Task item
Return, word for word, only the lines of the data below that lie between the line with "def sPulse : State" and the line with "read so. -/", those two lines included.

Start of Data for the task

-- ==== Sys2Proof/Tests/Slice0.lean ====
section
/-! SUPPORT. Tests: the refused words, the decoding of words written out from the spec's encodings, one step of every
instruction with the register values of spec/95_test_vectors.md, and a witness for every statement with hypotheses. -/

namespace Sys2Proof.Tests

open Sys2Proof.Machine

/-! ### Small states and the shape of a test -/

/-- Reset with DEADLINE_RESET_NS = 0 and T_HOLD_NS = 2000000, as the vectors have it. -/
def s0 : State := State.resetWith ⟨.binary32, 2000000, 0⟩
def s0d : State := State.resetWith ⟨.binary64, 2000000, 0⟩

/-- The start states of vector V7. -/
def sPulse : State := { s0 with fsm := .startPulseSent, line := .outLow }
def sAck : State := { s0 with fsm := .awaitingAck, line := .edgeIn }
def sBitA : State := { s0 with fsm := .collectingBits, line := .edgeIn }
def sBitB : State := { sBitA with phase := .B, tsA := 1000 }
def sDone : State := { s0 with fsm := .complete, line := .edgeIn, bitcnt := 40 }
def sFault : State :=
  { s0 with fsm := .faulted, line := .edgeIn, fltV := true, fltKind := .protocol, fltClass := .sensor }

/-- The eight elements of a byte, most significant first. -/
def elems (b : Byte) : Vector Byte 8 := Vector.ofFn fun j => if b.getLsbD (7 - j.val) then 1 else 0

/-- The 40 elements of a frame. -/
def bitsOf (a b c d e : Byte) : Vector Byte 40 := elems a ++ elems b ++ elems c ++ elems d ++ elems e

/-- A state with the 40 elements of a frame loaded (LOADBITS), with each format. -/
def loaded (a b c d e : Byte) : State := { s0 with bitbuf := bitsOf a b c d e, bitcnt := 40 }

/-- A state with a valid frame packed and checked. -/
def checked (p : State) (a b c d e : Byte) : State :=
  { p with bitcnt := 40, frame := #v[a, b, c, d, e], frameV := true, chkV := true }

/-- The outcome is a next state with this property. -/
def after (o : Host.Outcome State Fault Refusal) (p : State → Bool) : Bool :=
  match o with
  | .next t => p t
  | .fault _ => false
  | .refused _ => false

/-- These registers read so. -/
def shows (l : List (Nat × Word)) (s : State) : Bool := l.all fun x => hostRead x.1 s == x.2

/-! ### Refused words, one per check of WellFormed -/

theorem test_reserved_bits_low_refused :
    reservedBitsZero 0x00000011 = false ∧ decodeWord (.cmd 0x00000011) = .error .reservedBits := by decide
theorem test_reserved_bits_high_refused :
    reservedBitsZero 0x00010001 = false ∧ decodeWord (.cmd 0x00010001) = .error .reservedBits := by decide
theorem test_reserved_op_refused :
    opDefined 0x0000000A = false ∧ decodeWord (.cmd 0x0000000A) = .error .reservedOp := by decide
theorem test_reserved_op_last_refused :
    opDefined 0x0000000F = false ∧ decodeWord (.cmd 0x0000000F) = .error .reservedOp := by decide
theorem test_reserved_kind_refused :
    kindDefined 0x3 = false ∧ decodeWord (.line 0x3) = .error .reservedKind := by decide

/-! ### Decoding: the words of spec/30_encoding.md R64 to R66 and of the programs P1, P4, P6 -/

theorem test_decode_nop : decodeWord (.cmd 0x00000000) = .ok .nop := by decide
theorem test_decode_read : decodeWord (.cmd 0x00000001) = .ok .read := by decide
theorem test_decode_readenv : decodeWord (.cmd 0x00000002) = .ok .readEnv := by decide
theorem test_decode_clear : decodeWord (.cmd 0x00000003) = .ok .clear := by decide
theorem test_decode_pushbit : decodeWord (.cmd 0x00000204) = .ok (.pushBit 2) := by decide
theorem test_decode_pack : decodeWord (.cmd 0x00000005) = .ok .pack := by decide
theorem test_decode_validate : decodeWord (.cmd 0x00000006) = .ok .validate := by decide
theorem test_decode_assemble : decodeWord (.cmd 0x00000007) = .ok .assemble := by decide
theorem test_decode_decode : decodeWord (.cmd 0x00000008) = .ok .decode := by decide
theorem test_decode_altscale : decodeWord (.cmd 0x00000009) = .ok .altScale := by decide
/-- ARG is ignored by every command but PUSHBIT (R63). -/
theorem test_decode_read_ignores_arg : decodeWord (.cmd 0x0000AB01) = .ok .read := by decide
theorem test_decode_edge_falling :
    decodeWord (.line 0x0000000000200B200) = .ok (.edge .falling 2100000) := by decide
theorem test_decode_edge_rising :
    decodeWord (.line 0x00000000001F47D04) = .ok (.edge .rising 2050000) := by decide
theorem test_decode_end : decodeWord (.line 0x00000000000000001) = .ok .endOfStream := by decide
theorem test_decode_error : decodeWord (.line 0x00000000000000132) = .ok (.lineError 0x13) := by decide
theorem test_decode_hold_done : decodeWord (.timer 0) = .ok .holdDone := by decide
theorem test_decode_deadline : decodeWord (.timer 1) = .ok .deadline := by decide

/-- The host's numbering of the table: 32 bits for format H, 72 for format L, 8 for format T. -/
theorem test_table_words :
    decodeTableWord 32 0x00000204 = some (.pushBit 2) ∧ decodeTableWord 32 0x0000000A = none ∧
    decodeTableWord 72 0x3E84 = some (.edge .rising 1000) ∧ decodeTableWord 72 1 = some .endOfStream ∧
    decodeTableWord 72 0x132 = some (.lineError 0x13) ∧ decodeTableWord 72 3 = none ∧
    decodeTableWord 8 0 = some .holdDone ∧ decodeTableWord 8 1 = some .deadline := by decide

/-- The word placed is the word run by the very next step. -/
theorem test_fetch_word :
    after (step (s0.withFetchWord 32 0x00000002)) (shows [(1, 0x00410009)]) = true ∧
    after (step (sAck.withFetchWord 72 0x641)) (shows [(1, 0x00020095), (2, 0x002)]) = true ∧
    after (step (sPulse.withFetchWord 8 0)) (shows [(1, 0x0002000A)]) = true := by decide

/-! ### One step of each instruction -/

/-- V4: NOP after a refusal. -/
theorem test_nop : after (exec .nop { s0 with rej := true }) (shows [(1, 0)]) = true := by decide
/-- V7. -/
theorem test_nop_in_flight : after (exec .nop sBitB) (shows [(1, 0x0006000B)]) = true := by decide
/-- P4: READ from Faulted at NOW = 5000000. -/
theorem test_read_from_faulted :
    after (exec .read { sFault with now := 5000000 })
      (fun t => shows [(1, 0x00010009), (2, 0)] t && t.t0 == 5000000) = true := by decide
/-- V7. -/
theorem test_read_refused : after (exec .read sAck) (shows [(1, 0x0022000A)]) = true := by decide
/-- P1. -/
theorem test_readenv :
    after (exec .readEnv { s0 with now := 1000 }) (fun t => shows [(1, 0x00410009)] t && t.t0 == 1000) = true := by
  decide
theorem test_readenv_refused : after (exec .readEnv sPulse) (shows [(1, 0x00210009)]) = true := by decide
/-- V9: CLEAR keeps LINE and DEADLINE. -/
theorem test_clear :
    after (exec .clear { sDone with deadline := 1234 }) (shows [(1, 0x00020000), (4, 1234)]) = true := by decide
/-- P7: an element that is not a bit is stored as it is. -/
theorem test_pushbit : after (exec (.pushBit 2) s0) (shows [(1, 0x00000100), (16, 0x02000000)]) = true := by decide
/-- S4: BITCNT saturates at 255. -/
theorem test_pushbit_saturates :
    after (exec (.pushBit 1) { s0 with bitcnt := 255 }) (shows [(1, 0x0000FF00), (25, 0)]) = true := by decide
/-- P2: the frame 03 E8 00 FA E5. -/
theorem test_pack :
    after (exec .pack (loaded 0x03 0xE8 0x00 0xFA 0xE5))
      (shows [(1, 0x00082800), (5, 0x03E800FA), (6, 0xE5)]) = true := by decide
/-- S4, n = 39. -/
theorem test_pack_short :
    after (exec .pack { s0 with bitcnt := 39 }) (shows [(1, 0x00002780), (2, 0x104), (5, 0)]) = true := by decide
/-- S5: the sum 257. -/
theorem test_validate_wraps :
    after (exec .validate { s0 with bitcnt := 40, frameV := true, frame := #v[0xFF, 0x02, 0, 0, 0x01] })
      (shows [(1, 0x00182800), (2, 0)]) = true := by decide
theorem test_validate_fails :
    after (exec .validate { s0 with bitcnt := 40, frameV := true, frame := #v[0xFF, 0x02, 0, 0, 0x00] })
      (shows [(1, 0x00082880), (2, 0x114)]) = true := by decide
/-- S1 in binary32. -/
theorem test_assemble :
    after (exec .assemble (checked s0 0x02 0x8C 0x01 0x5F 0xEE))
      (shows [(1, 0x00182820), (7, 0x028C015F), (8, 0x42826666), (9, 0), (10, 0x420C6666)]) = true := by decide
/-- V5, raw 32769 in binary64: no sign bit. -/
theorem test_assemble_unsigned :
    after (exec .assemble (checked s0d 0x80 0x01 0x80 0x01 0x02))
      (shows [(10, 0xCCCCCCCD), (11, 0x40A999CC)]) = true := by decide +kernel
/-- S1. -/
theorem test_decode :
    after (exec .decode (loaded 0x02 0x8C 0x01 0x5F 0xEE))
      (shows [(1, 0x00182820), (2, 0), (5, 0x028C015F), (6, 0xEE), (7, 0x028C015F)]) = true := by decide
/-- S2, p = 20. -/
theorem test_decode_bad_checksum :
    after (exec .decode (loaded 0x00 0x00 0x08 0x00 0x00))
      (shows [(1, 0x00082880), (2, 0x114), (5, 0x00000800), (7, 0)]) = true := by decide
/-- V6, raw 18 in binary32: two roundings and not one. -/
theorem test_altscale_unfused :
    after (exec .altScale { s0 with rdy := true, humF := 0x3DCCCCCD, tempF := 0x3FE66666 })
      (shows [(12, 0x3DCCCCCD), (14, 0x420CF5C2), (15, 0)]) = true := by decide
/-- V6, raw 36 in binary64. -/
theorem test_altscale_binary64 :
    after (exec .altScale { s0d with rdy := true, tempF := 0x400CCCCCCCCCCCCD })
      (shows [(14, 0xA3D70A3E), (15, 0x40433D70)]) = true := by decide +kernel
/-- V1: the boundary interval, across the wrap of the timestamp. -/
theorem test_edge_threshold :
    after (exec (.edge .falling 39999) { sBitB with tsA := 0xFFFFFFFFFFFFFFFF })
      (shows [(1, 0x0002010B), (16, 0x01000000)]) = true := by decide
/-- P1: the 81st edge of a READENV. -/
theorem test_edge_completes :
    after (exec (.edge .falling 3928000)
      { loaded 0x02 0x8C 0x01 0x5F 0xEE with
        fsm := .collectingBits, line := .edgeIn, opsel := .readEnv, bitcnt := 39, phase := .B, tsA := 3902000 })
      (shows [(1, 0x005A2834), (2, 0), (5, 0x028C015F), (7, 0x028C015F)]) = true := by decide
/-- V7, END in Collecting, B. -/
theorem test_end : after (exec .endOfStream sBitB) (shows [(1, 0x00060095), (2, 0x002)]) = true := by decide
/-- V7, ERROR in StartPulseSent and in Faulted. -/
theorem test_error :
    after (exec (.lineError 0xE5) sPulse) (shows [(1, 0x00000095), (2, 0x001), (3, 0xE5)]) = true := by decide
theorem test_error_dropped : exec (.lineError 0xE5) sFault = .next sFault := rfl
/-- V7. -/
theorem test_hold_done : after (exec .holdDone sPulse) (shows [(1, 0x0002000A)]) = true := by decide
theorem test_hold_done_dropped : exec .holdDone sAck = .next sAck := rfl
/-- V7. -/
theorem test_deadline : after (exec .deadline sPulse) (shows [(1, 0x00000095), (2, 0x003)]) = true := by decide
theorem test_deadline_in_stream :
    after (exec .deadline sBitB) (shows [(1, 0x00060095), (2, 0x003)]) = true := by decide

End of Data for the task

The answer
def sPulse : State := { s0 with fsm := .startPulseSent, line := .outLow }
def sAck : State := { s0 with fsm := .awaitingAck, line := .edgeIn }
def sBitA : State := { s0 with fsm := .collectingBits, line := .edgeIn }
def sBitB : State := { sBitA with phase := .B, tsA := 1000 }
def sDone : State := { s0 with fsm := .complete, line := .edgeIn, bitcnt := 40 }
def sFault : State :=
  { s0 with fsm := .faulted, line := .edgeIn, fltV := true, fltKind := .protocol, fltClass := .sensor }

/-- The eight elements of a byte, most significant first. -/
def elems (b : Byte) : Vector Byte 8 := Vector.ofFn fun j => if b.getLsbD (7 - j.val) then 1 else 0

/-- The 40 elements of a frame. -/
def bitsOf (a b c d e : Byte) : Vector Byte 40 := elems a ++ elems b ++ elems c ++ elems d ++ elems e

/-- A state with the 40 elements of a frame loaded (LOADBITS), with each format. -/
def loaded (a b c d e : Byte) : State := { s0 with bitbuf := bitsOf a b c d e, bitcnt := 40 }

/-- A state with a valid frame packed and checked. -/
def checked (p : State) (a b c d e : Byte) : State :=
  { p with bitcnt := 40, frame := #v[a, b, c, d, e], frameV := true, chkV := true }

/-- The outcome is a next state with this property. -/
def after (o : Host.Outcome State Fault Refusal) (p : State → Bool) : Bool :=
  match o with
  | .next t => p t
  | .fault _ => false
  | .refused _ => false

/-- These registers read so. -/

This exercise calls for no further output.